From Chen Wang <>
Subject Hadoop streaming with insert dynamic partition generate many small files
Date Mon, 03 Feb 2014 06:14:16 GMT
I am using java reducer reading from a table, and then write to another one:

  FROM (

                FROM (

                    SELECT column1,...

                    FROM table1

                    WHERE  ( partition > 6 and partition < 12 )

                ) A

                MAP A.column1,A....

                USING 'java -cp .my.jar  mymapper.mymapper'

                AS key, value

                CLUSTER BY key

            ) map_output

            INSERT OVERWRITE TABLE target_table PARTITION(partition)




            USING 'java -cp .:myjar.jar  myreducer.myreducer'

            AS column1,column2;"

Its all working fine, except that there are many (20-30) small files
generated under each partition. i am setting  SET
hive.exec.reducers.bytes.per.reducer=1280,000,000; hoping to get one big
enough file under for each partition.But it does not seem to have any
effect.
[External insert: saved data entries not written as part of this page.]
-- ==== Sys2Proof/Laws/Faults.lean ====
section
/-!
SUPPORT. What an occurrence of a fault, a clearance and a change of operating state can touch, said once (R381, R382, R391 to
R394, R488), and that an occurrence leaves its cause present (R392).
-/

namespace Sys2Proof.Machine

/-- A state without all that an occurrence of a fault may touch. -/
def State.bare (s : State) : State :=
  { s with
    now := 0, pending := [], draws := 0, pw := {}, swp := {}, portA := s.portA.body, portB := s.portB.body, flt := {}
    saf := s.saf.body, loops := [], der := {}
    devs := s.devs.map (fun (d : Dev) => { d with cErr := false }) }

namespace State

variable (s : State)

theorem cond_bare (c : Bool) {a b : State} (h : a.bare = b.bare) : (cond c a b).bare = b.bare := by
  cases c
  · rfl
  · exact h

theorem ite_bare (c : Prop) [Decidable c] {a b x : State} (ha : a.bare = x.bare) (hb : b.bare = x.bare) :
    (if c then a else b).bare = x.bare := by
  split
  · exact ha
  · exact hb

@[simp] theorem event_bare (b : Nat) : (s.event b).bare = s.bare := rfl
@[simp] theorem eventIf_bare (c : Bool) (b : Nat) : (s.eventIf c b).bare = s.bare := by cases c <;> rfl
@[simp] theorem until_bare (t : Nat) : (s.until t).bare = s.bare := rfl
@[simp] theorem react_bare (x : Setting) : (s.react x).bare = s.bare := by
  unfold State.react; cases s.swp.reactCut <;> rfl
@[simp] theorem land_bare (x : Landed) : (s.land x).bare = s.bare := by
  unfold State.land; cases s.swp.hold <;> rfl
@[simp] theorem landReaction_bare (x : Landed) : (s.landReaction x).bare = s.bare := by
  unfold State.landReaction; cases s.swp.reactCut <;> rfl
@[simp] theorem logAt_bare (k c b p d w : Nat) (v : Word) : (s.logAt k c b p d w v).bare = s.bare := rfl
@[simp] theorem modLatch_bare (c : Nat) (f : Latch → Latch) : (s.modLatch c f).bare = s.bare := rfl
@[simp] theorem modLoop_bare (n : Nat) (f : LoopSlot → LoopSlot) : (s.modLoop n f).bare = s.bare := rfl
@[simp] theorem errDrop_bare : s.errDrop.bare = s.bare := by unfold State.errDrop; cases s.flt.errLow <;> rfl
@[simp] theorem errEval_bare : s.errEval.bare = s.bare := by unfold State.errEval; cases s.errCond <;> simp
@[simp] theorem dropAll_bare : s.dropAll.bare = s.bare := by unfold State.dropAll; dsimp only; rw [eventIf_bare]; rfl
@[simp] theorem openMask_bare (k : MaskKind) (d : Nat) : (s.openMask k d).bare = s.bare := rfl

/-- A change to the devices that each keeps but for C_ERR. -/
theorem modDev_bare (d : Nat) (f : Dev → Dev) (h : ∀ x, { f x with cErr := false } = { x with cErr := false }) :
    (s.modDev d f).bare = s.bare := by
  have hl : (modAt s.devs d f).map (fun (x : Dev) => { x with cErr := false })
      = s.devs.map (fun (x : Dev) => { x with cErr := false }) := by
    apply List.ext_getElem
    · simp [modAt]
    · intro i h1 h2
      simp only [modAt, List.getElem_map, List.getElem_modify]
      split
      · exact h _
      · rfl
  unfold State.modDev State.bare
  dsimp only
  rw [hl]

@[simp] theorem evalTrip_bare : s.evalTrip.bare = s.bare := by
  unfold State.evalTrip
  dsimp only
  split
  · split
    · rw [modDev_bare]
      · rfl
      · intro x; rfl
    · rfl
  · split
    · rw [dropAll_bare]; rfl
    · rw [errDrop_bare, event_bare, dropAll_bare]; rfl

@[simp] theorem finish_bare (t : State) : (s.finish t).bare = t.bare := by
  cases h : t.pw.running
  · rw [finish_halted s t h]; rfl
  · rw [finish_running s t h, evalTrip_bare]; rfl

@[simp] theorem enter_bare (o : OpState) : (s.enter o).bare = s.bare := by
  unfold State.enter
  dsimp only
  split
  · rfl
  · rw [cond_bare _ (react_bare _ _), cond_bare _ (react_bare _ _)]
    cases decide ((s.pw.op = .run ∧ o = .safe) ∨ (s.pw.op = .safe ∧ o = .run)) <;>
      cases decide (o = .dormant) || (decide (s.pw.op = .run ∨ s.pw.op = .safe) && decide (o = .config ∨ o = .locked)) <;>
      simp only [cond_true, cond_false, react_bare] <;> rfl

@[simp] theorem lock_bare : s.lock.bare = s.bare := by
  unfold State.lock
  split
  · simp
  · rw [enter_bare, event_bare]; rfl

theorem foldNat_bare (l : List Nat) (g : State → Nat → State) (h : ∀ t n, (g t n).bare = t.bare) :
    (s.foldNat l g).bare = s.bare := by
  unfold State.foldNat
  induction l generalizing s with
  | nil => rfl
  | cons n l ih => rw [List.foldl_cons, ih, h]

@[simp] theorem tripFallback_bare : s.tripFallback.bare = s.bare := by
  unfold State.tripFallback
  refine foldNat_bare s _ _ (fun t n => ?_)
  dsimp only
  split <;> simp

@[simp] theorem applySev_bare (old : Option Nat) (new : Nat) : (s.applySev old new).bare = s.bare := by
  unfold State.applySev
  dsimp only
  rw [evalTrip_bare, errEval_bare, cond_bare _ (enter_bare _ _), cond_bare _ (tripFallback_bare _), cond_bare _ (lock_bare _)]

@[simp] theorem furtherReaction_bare (x : Source) : (s.furtherReaction x).bare = s.bare := by
  unfold State.furtherReaction; (repeat' split) <;> simp

@[simp] theorem occur_bare (x : Source) (v : Word) (seen : Nat) : (s.occur x v seen).bare = s.bare := by
  unfold State.occur
  dsimp only
  rw [furtherReaction_bare, applySev_bare]
  cases (s.latch x.cls).latched
  · rfl
  · simp only [cond_true]
    rw [cond_bare _ (event_bare _ _)]
    rfl

/-- An occurrence touches only what `faultParts` names. -/
@[simp] theorem raiseAt_bare (x : Source) (v : Word) (ev : Bool) (seen : Nat) : (s.raiseAt x v ev seen).bare = s.bare := by
  unfold State.raiseAt
  split
  · rfl
  · dsimp only
    rw [cond_bare _ (occur_bare _ _ _ _).symm, occur_bare]
    cases decide (x.cls = 0x1C ∧ 1 ≤ x.sub ∧ x.sub ≤ 6) <;> rfl

@[simp] theorem raiseOpenAt_bare (x : Source) (ev : Bool) (seen : Nat) : (s.raiseOpenAt x ev seen).bare = s.bare := by
  unfold State.raiseOpenAt
  split
  · rfl
  · exact (raiseAt_bare s x (Config.openFaultValue s.draws) ev seen)

/-- A clearance touches only the collector and the interrupt flags. -/
@[simp] theorem clearAt_bare (x : Source) (seen : Nat) : (s.clearAt x seen).bare = s.bare := by
  unfold State.clearAt
  split
  · rw [logAt_bare, event_bare]; rfl
  · rfl

@[simp] theorem endMask_bare (k : MaskKind) : (s.endMask k).bare = s.bare := by
  unfold State.endMask
  dsimp only
  have h : ∀ (l : List Cause) (t : State), (l.foldl (fun (s : State) (c : Cause) =>
      if s.consequential c.src then s
      else
        let s := { s with flt := { s.flt with
          causes := s.flt.causes.map (fun (y : Cause) => if y.src = c.src then { y with masked := false } else y) } }
        (s.logAt 0 c.src.cls c.src.sub c.src.pos c.src.detail s.sweep c.value).occur c.src c.value s.sweep) t).bare
      = t.bare := by
    intro l
    induction l with
    | nil => intro t; rfl
    | cons c l ih =>
      intro t
      rw [List.foldl_cons, ih]
      dsimp only
      split
      · rfl
      · rw [occur_bare]; rfl
  rw [h]
  rfl

/-! ### From a bare state to its parts -/

theorem leg_of_bare {s t : State} (h : t.bare = s.bare) : t.leg = s.leg := by
  have e := congrArg State.leg h
  exact e
theorem lastA_of_bare {s t : State} (h : t.bare = s.bare) : t.lastA = s.lastA := by
  have e := congrArg State.lastA h
  exact e
theorem queues_of_bare {s t : State} (h : t.bare = s.bare) : t.queues = s.queues := by
  have e := congrArg State.queues h
  exact e
theorem sems_of_bare {s t : State} (h : t.bare = s.bare) : t.sems = s.sems := by
  have e := congrArg State.sems h
  exact e
theorem ses_of_bare {s t : State} (h : t.bare = s.bare) : t.ses = s.ses := by
  have e := congrArg State.ses h
  exact e
theorem tuning_of_bare {s t : State} (h : t.bare = s.bare) : t.tuning = s.tuning := by
  have e := congrArg State.tuning h
  exact e
theorem pwm_of_bare {s t : State} (h : t.bare = s.bare) : t.pwm = s.pwm := by
  have e := congrArg State.pwm h
  exact e
theorem ctr_of_bare {s t : State} (h : t.bare = s.bare) : t.ctr = s.ctr := by
  have e := congrArg State.ctr h
  exact e
theorem atlas_of_bare {s t : State} (h : t.bare = s.bare) : t.atlas = s.atlas := by
  have e := congrArg State.atlas h
  exact e
theorem chassis_of_bare {s t : State} (h : t.bare = s.bare) : t.chassis = s.chassis := by
  have e := congrArg State.chassis h
  exact e
theorem chWins_of_bare {s t : State} (h : t.bare = s.bare) : t.chWins = s.chWins := by
  have e := congrArg State.chWins h
  exact e
theorem posWins_of_bare {s t : State} (h : t.bare = s.bare) : t.posWins = s.posWins := by
  have e := congrArg State.posWins h
  exact e
theorem headAccs_of_bare {s t : State} (h : t.bare = s.bare) : t.headAccs = s.headAccs := by
  have e := congrArg State.headAccs h
  exact e
theorem tracks_of_bare {s t : State} (h : t.bare = s.bare) : t.tracks = s.tracks := by
  have e := congrArg State.tracks h
  exact e
theorem written_of_bare {s t : State} (h : t.bare = s.bare) : t.written = s.written := by
  have e := congrArg State.written h
  exact e
theorem poss_of_bare {s t : State} (h : t.bare = s.bare) : t.poss = s.poss := by
  have e := congrArg State.poss h
  exact e
theorem trv_of_bare {s t : State} (h : t.bare = s.bare) : t.trv = s.trv := by
  have e := congrArg State.trv h
  exact e
theorem sent_of_bare {s t : State} (h : t.bare = s.bare) : t.sent = s.sent := by
  have e := congrArg State.sent h
  exact e

theorem body_of_bare {s t : State} (h : t.bare = s.bare) (e : Nat) : (t.dev e).body = (s.dev e).body := by
  have h1 : t.devs.map (fun (d : Dev) => { d with cErr := false }) = s.devs.map (fun (d : Dev) => { d with cErr := false }) :=
    congrArg State.devs h
  have h2 := congrArg (fun l => (l.getD e {}).body) h1
  have h3 : ∀ l : List Dev, ((l.map (fun (d : Dev) => { d with cErr := false })).getD e {}).body = (l.getD e {}).body := by
    intro l
    simp only [List.getD_eq_getElem?_getD, List.getElem?_map]
    cases l[e]? <;> rfl
  simp only [h3] at h2
  exact h2

/-- What an occurrence leaves alone, as a frame. -/
theorem kept_of_bare {s t : State} (h : t.bare = s.bare) : kept faultParts s t := by
  intro p hp
  cases p <;> simp only [faultParts, List.mem_cons, reduceCtorEq, not_true, or_true, or_false, List.not_mem_nil,
    not_false_eq_true] at hp
  case legend => exact leg_of_bare h
  case host k =>
    cases k
    · have e := congrArg State.portA h; exact e
    · have e := congrArg State.portB h; exact e
  case turn => exact lastA_of_bare h
  case queues => exact queues_of_bare h
  case semaphores => exact sems_of_bare h
  case inputs => have e := congrArg State.saf h; exact e
  case session => exact ses_of_bare h
  case tuning => exact tuning_of_bare h
  case pwm => exact pwm_of_bare h
  case contour => exact ctr_of_bare h
  case atlas => exact atlas_of_bare h
  case chassis => exact chassis_of_bare h
  case windows => exact ⟨chWins_of_bare h, posWins_of_bare h⟩
  case accumulators => exact headAccs_of_bare h
  case tracks => exact ⟨tracks_of_bare h, written_of_bare h⟩
  case positions => exact poss_of_bare h
  case traverse => exact trv_of_bare h
  case sent => exact sent_of_bare h
  case devices => exact body_of_bare h

/-- A frame holds still where more parts are left out of it. -/
theorem kept_mono {a b : List Part} {s t : State} (h : kept a s t) (hab : ∀ p ∈ a, p ∈ b) : kept b s t :=
  fun p hp => h p fun hx => hp (hab p hx)

/-! ### The cause of an occurrence -/

@[simp] theorem enter_flt (x : OpState) : (s.enter x).flt = s.flt := by
  unfold State.enter
  dsimp only
  split
  · rfl
  · have h1 : ∀ (t : State) y, (t.react y).flt = t.flt := fun t y => by unfold State.react; cases t.swp.reactCut <;> rfl
    rw [cond_keep State.flt _ _ _ (h1 _ _), cond_keep State.flt _ _ _ (h1 _ _)]
    cases decide ((s.pw.op = .run ∧ x = .safe) ∨ (s.pw.op = .safe ∧ x = .run)) <;>
      cases decide (x = .dormant) || (decide (s.pw.op = .run ∨ s.pw.op = .safe) && decide (x = .config ∨ x = .locked)) <;>
      simp only [cond_true, cond_false, h1] <;> rfl

@[simp] theorem lock_flt : s.lock.flt = s.flt := by unfold State.lock; split <;> simp

@[simp] theorem tripFallback_flt : s.tripFallback.flt = s.flt := by
  unfold State.tripFallback
  refine foldNat_keep _ _ State.flt (fun t n => ?_) s
  dsimp only
  split <;> rfl

@[simp] theorem applySev_causes (old : Option Nat) (new : Nat) : (s.applySev old new).flt.causes = s.flt.causes := by
  unfold State.applySev
  dsimp only
  rw [evalTrip_flt_causes, errEval_flt_causes, cond_keep (fun t => t.flt.causes) _ _ _ (by rw [enter_flt]),
    cond_keep (fun t => t.flt.causes) _ _ _ (by rw [tripFallback_flt]), cond_keep (fun t => t.flt.causes) _ _ _ (by rw [lock_flt])]

@[simp] theorem occur_causes (x : Source) (v : Word) (seen : Nat) : (s.occur x v seen).flt.causes = s.flt.causes := by
  unfold State.occur
  dsimp only
  have h : ∀ (t : State) y, (t.furtherReaction y).flt = t.flt := fun t y => by
    unfold State.furtherReaction State.react State.landReaction
    (repeat' split)
    · cases t.swp.reactCut <;> rfl
    · cases t.swp.reactCut <;> rfl
    · rfl
  rw [h, applySev_causes]
  cases (s.latch x.cls).latched
  · rfl
  · simp only [cond_true]
    rw [cond_keep (fun t => t.flt.causes) _ _ _ (by rfl)]
    rfl

/-- After an occurrence the cause of its source is present (R392). -/
theorem raiseAt_hasCause (x : Source) (v : Word) (ev : Bool) (seen : Nat) : (s.raiseAt x v ev seen).hasCause x = true := by
  unfold State.raiseAt
  split
  · assumption
  · dsimp only
    unfold State.hasCause
    rw [cond_keep (fun t => t.flt.causes) _ _ _ (occur_causes _ _ _ _).symm, occur_causes]
    cases decide (x.cls = 0x1C ∧ 1 ≤ x.sub ∧ x.sub ≤ 6) <;> simp [State.logAt, State.event]

theorem raiseOpenAt_hasCause (x : Source) (ev : Bool) (seen : Nat) : (s.raiseOpenAt x ev seen).hasCause x = true := by
  unfold State.raiseOpenAt
  split
  · assumption
  · exact raiseAt_hasCause s x (Config.openFaultValue s.draws) ev seen

/-- After a clearance the cause of its source is absent (R392). -/
theorem clearAt_hasCause (x : Source) (seen : Nat) : (s.clearAt x seen).hasCause x = false := by
  unfold State.clearAt
  split
  · simp [State.hasCause, State.logAt, State.event]
  · next h => simpa using h

@[simp] theorem finish_hasCause (t : State) (x : Source) : (s.finish t).hasCause x = t.hasCause x := by
  simp only [State.hasCause, finish_flt_causes]

end State

end Sys2Proof.Machine
end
I still get 20-30 small files under each folder, and each file size
is around 7kb.

How can I force to generate only 1 big file for one partition? Does this
have anything to do with the streaming? I recall in the past i was directly
reading from a table with UDF, and write to another table, it only
generates one big file for the target partition. Not sure why is that.

Any help appreciated.